From The Bloody Chamber, first published in 1979 by Gollancz. Now Vintage Classics.

‘The Erl King’ by Angela Carter

I include this because it’s a story that gave me one of those heart-stopping moments, falling in love, aching with envy, resolving to try and keep trying to write. I also once used it in an exercise on a writing course, where I had to compare the qualities – literal and metaphorical – of a story I admired with one of my own. Depressing, but instructive. The Erl-King is the bad-boy type you’re not supposed to fall for, and are therefore seduced by – after all, he does have goat’s cheese, wild mushrooms and rabbit stew in his one-room woodland hut. He also has cages full of birds, a metaphor too heavy for most writers to handle but one Carter whisks into this plum pudding of a story with ease, probably with a cigarette in the other hand. Reading this is a feast, of a kind that nobody can now reproduce. Carter’s brew transcends fashions in fiction, and thank goodness; this is an antidote to minimalism should you ever need one, but most glorious when read on its own luscious terms.

In Burning Your Boats, Vintage, 1996; first published in The Bloody Chamber, Gollancz, 1979

‘The Erl-King’ by Angela Carter

The Bloody Chamber is one of my favourite collections, and plays a key part in what I hope will be my next published novel. All the stories are deliciously rich in symbolism, sensual language and allusions to fairy tales. ‘The Erl-King’, a retelling of a Scandinavian legend about a sinister forest spirit who lures a young woman into his woodland dwelling, is my favourite. Carter’s descriptions are as lush and detailed as mediaeval tapestries: “There was a little tangled mist in the thickets, mimicking the tufts of old man’s beard that flossed the lower branches of the trees and bushes, heavy branches of red berries as ripe and delicious as goblin or enchanted fruit hung on the hawthorns… One by one, the ferns have curled up their hundred eyes and curled back into the earth. The trees threaded a cat’s cradle of half-stripped branches over me…”

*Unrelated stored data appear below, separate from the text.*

@[simp] theorem State.withChoices_cur (ks : List Nat) : (s.withChoices ks).cur = s.cur := rfl
@[simp] theorem State.withChoices_prev (ks : List Nat) : (s.withChoices ks).prev = s.prev := rfl
@[simp] theorem State.withChoices_swValid (ks : List Nat) : (s.withChoices ks).swValid = s.swValid := rfl
@[simp] theorem State.withChoices_swCmd (ks : List Nat) : (s.withChoices ks).swCmd = s.swCmd := rfl
@[simp] theorem State.withChoices_swLast (ks : List Nat) : (s.withChoices ks).swLast = s.swLast := rfl
@[simp] theorem State.withChoices_rotVal (ks : List Nat) : (s.withChoices ks).rotVal = s.rotVal := rfl
@[simp] theorem State.withChoices_rotCmdValid (ks : List Nat) : (s.withChoices ks).rotCmdValid = s.rotCmdValid := rfl
@[simp] theorem State.withChoices_rotCmd (ks : List Nat) : (s.withChoices ks).rotCmd = s.rotCmd := rfl
@[simp] theorem State.withChoices_startCmdValid (ks : List Nat) : (s.withChoices ks).startCmdValid = s.startCmdValid := rfl
@[simp] theorem State.withChoices_startCmd (ks : List Nat) : (s.withChoices ks).startCmd = s.startCmd := rfl
@[simp] theorem State.withChoices_gearRetargetValid (ks : List Nat) : (s.withChoices ks).gearRetargetValid = s.gearRetargetValid := rfl
@[simp] theorem State.withChoices_gearRetarget (ks : List Nat) : (s.withChoices ks).gearRetarget = s.gearRetarget := rfl
@[simp] theorem State.withChoices_gearPrimerValid (ks : List Nat) : (s.withChoices ks).gearPrimerValid = s.gearPrimerValid := rfl
@[simp] theorem State.withChoices_gearPrimer (ks : List Nat) : (s.withChoices ks).gearPrimer = s.gearPrimer := rfl
@[simp] theorem State.withChoices_phase (ks : List Nat) : (s.withChoices ks).phase = s.phase := rfl
@[simp] theorem State.withChoices_faultCode (ks : List Nat) : (s.withChoices ks).faultCode = s.faultCode := rfl
@[simp] theorem State.withChoices_out (ks : List Nat) : (s.withChoices ks).out = s.out := rfl
@[simp] theorem State.withChoices_tables (ks : List Nat) : (s.withChoices ks).tables = s.tables := rfl
@[simp] theorem State.withChoices_input (ks : List Nat) : (s.withChoices ks).input = s.input := rfl
@[simp] theorem State.withChoices_replies (ks : List Nat) : (s.withChoices ks).replies = s.replies := rfl
@[simp] theorem State.withChoices_choices (ks : List Nat) : (s.withChoices ks).choices = ks := rfl
@[simp] theorem State.withChoices_tick (ks : List Nat) : (s.withChoices ks).tick = s.tick := rfl

@[simp] theorem State.ticked_cur (k : Nat) : (s.ticked k).cur = s.cur := rfl
@[simp] theorem State.ticked_prev (k : Nat) : (s.ticked k).prev = s.prev := rfl
@[simp] theorem State.ticked_swValid (k : Nat) : (s.ticked k).swValid = s.swValid := rfl
@[simp] theorem State.ticked_swCmd (k : Nat) : (s.ticked k).swCmd = s.swCmd := rfl
@[simp] theorem State.ticked_swLast (k : Nat) : (s.ticked k).swLast = s.swLast := rfl
@[simp] theorem State.ticked_rotVal (k : Nat) : (s.ticked k).rotVal = s.rotVal := rfl
@[simp] theorem State.ticked_rotCmdValid (k : Nat) : (s.ticked k).rotCmdValid = s.rotCmdValid := rfl
@[simp] theorem State.ticked_rotCmd (k : Nat) : (s.ticked k).rotCmd = s.rotCmd := rfl
@[simp] theorem State.ticked_startCmdValid (k : Nat) : (s.ticked k).startCmdValid = s.startCmdValid := rfl
@[simp] theorem State.ticked_startCmd (k : Nat) : (s.ticked k).startCmd = s.startCmd := rfl
@[simp] theorem State.ticked_gearRetargetValid (k : Nat) : (s.ticked k).gearRetargetValid = s.gearRetargetValid := rfl
@[simp] theorem State.ticked_gearRetarget (k : Nat) : (s.ticked k).gearRetarget = s.gearRetarget := rfl
@[simp] theorem State.ticked_gearPrimerValid (k : Nat) : (s.ticked k).gearPrimerValid = s.gearPrimerValid := rfl
@[simp] theorem State.ticked_gearPrimer (k : Nat) : (s.ticked k).gearPrimer = s.gearPrimer := rfl
@[simp] theorem State.ticked_phase (k : Nat) : (s.ticked k).phase = s.phase := rfl
@[simp] theorem State.ticked_faultCode (k : Nat) : (s.ticked k).faultCode = s.faultCode := rfl
@[simp] theorem State.ticked_out (k : Nat) : (s.ticked k).out = s.out := rfl
@[simp] theorem State.ticked_tables (k : Nat) : (s.ticked k).tables = s.tables := rfl
@[simp] theorem State.ticked_input (k : Nat) : (s.ticked k).input = s.input := rfl
@[simp] theorem State.ticked_replies (k : Nat) : (s.ticked k).replies = s.replies := rfl
@[simp] theorem State.ticked_choices (k : Nat) : (s.ticked k).choices = s.choices := rfl
@[simp] theorem State.ticked_tick (k : Nat) : (s.ticked k).tick = s.tick + k := rfl

@[simp] theorem raiseFatal_cur (code : FaultCode) : (raiseFatal code s).cur = Config.freeSnapshot s.tick := rfl
@[simp] theorem raiseFatal_prev (code : FaultCode) : (raiseFatal code s).prev = Config.freeSnapshot (s.tick + 1) := rfl
@[simp] theorem raiseFatal_swValid (code : FaultCode) : (raiseFatal code s).swValid = s.swValid := rfl
@[simp] theorem raiseFatal_swCmd (code : FaultCode) : (raiseFatal code s).swCmd = s.swCmd := rfl
@[simp] theorem raiseFatal_swLast (code : FaultCode) : (raiseFatal code s).swLast = Config.freeBits s.tick := rfl
@[simp] theorem raiseFatal_rotVal (code : FaultCode) : (raiseFatal code s).rotVal = Config.freeSnapshot (s.tick + 2) := rfl
@[simp] theorem raiseFatal_rotCmdValid (code : FaultCode) : (raiseFatal code s).rotCmdValid = s.rotCmdValid := rfl
@[simp] theorem raiseFatal_rotCmd (code : FaultCode) : (raiseFatal code s).rotCmd = s.rotCmd := rfl
@[simp] theorem raiseFatal_startCmdValid (code : FaultCode) : (raiseFatal code s).startCmdValid = s.startCmdValid := rfl
@[simp] theorem raiseFatal_startCmd (code : FaultCode) : (raiseFatal code s).startCmd = s.startCmd := rfl
@[simp] theorem raiseFatal_gearRetargetValid (code : FaultCode) : (raiseFatal code s).gearRetargetValid = s.gearRetargetValid := rfl
@[simp] theorem raiseFatal_gearRetarget (code : FaultCode) : (raiseFatal code s).gearRetarget = s.gearRetarget := rfl
@[simp] theorem raiseFatal_gearPrimerValid (code : FaultCode) : (raiseFatal code s).gearPrimerValid = s.gearPrimerValid := rfl
@[simp] theorem raiseFatal_gearPrimer (code : FaultCode) : (raiseFatal code s).gearPrimer = s.gearPrimer := rfl
@[simp] theorem raiseFatal_phase (code : FaultCode) : (raiseFatal code s).phase = .fatal := rfl
@[simp] theorem raiseFatal_faultCode (code : FaultCode) : (raiseFatal code s).faultCode = code := rfl
@[simp] theorem raiseFatal_out (code : FaultCode) : (raiseFatal code s).out = s.out := rfl
@[simp] theorem raiseFatal_tables (code : FaultCode) : (raiseFatal code s).tables = s.tables := rfl
@[simp] theorem raiseFatal_input (code : FaultCode) : (raiseFatal code s).input = s.input := rfl
@[simp] theorem raiseFatal_replies (code : FaultCode) : (raiseFatal code s).replies = s.replies := rfl
@[simp] theorem raiseFatal_choices (code : FaultCode) : (raiseFatal code s).choices = s.choices := rfl
@[simp] theorem raiseFatal_tick (code : FaultCode) : (raiseFatal code s).tick = s.tick + 3 := rfl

The Erl-King is both frightening and alluring, and there are some wonderfully spooky passages, including this, which has, for me, the chill of infinity: ‘I walked through the wood until all its perspectives converged upon a darkening clearing; as soon as I saw them, I knew at once that all its occupants had been waiting for me from the moment I first stepped into the wood, with the endless patience of wild things, who have all the time in the world’. That ‘endless patience’ is so sinister.